The tail color and body size effects of consumptive L. cyanellus may be confounded as both occurred simultaneously. It could be that since salamanders exposed to consumptive L. cyanellus remained at small body sizes (due to trait-mediate behavioral effects), they were constantly below the gape limit of L. cyanellus and especially vulnerable to predation. Therefore, inconspicuous tail coloration was necessary for survival. Meanwhile, salamanders in other treatments were able to outgrow gape limitations of their predators and their phenotypes converged with controls. However, I do not have data to explicitly support this hypothesis and additional studies would be needed.

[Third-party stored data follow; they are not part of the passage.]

/-- DEBUG_SCRUB_DONE (R596): every bank has passed through OFF, memories are zero, contexts released, with their mirror regions
on the partner (R395); the state changes. -/
def Dev.scrubDone (d : Dev) : Dev :=
  match d.sec.scrub with
  | none => d
  | some s =>
    let d0 := (upTo 4).foldl (fun (d : Dev) t => d.tileBanks t Bank.throughOff) d
    let dm := (upTo 8).foldl (fun (d : Dev) c => if (d.ctx c).st = .free then d else d.mirrorStop c true) d0
    let d1 := (dm.zeroSram (spdBase 0) (spdBase 384)).zeroSram (grvBase 0) (grvBase 16)
    let d2 : Dev := { d1 with
      mem := { d1.mem with bytes := FMap.dropRange d1.mem.bytes 0 (4 * hbmTileBytes), hpoison := [], hbmEra := [] }
      nea := d1.nea.filterMap (fun e =>
        let x : NeaCtx := { event := e.2.event, flags := e.2.flags }
        if x = {} then none else some (e.1, x))
      mirrors := []
      fuses := if s = 4 then { d1.fuses with state := 4 } else d1.fuses }
    let d3 := d2.onSec (fun x => { x with scrub := none, result := 1, debug := if s = 4 then none else some 3 })
    (d3.extendGrant d.sec.path 0 (shake256 (d.tokenBytes.take 5333))).raise 0x1203 none 0

/-! ## Register words (R602, R603, R605, R606, R608) -/

/-- SEC_STATE. -/
def Dev.secStateWord (d : Dev) : Word :=
  put 2 0 d.secState ||| put 6 3 ((d.sec.grants.map (fun g => 2 ^ g.1)).sum) ||| putBit 7 d.fuses.ownerSet ||| put 9 8 d.vkeySlot

/-- SEC_BOOT. -/
def Dev.bootWord (d : Dev) : Word :=
  put 2 0 d.sec.stage ||| put 3 3 d.sec.slot ||| put 6 4 d.sec.failStage ||| put 63 32 (low 32 d.sec.readyTempo)

/-- SEC_TOKEN_STATUS. -/
def Dev.tokenWord (d : Dev) : Word := put 1 0 d.sec.result ||| put 7 4 d.sec.reason ||| put 47 16 d.sec.checked

/-- DBG_STATUS. -/
def Dev.dbgWord (d : Dev) : Word :=
  putBit 0 (decide (d.sec.ir = .dbgAccess)) ||| putBit 1 d.session.isSome ||| put 4 2 d.sec.perms |||
  put 23 8 (d.regFld ⟨.dbgStatus, []⟩ 23 8) ||| put 63 32 (low 32 d.sec.expiry)

end Sys2Proof.Machine
end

Salamanders and fish predators may compete over the same food resources, which can potentially explain the low growth rates seen with consumptive L. cyanellus. However, a similar experiment was conducted with gray tree frog larvae (Hyla chrysoscelis) and the effect of consumptive L. cyanellus on larval growth was the same, despite no trophic overlap between the two (Bohenek et al. in review). I conclude that this growth effect is likely trait-mediated (either due to stress, suppressed foraging, or both). That being said, our design can still be improved because trait- and density-mediated effects are confounded in our study due to consumptive predators eliciting both, while non-consumptive predators can only elicit trait-mediated effects.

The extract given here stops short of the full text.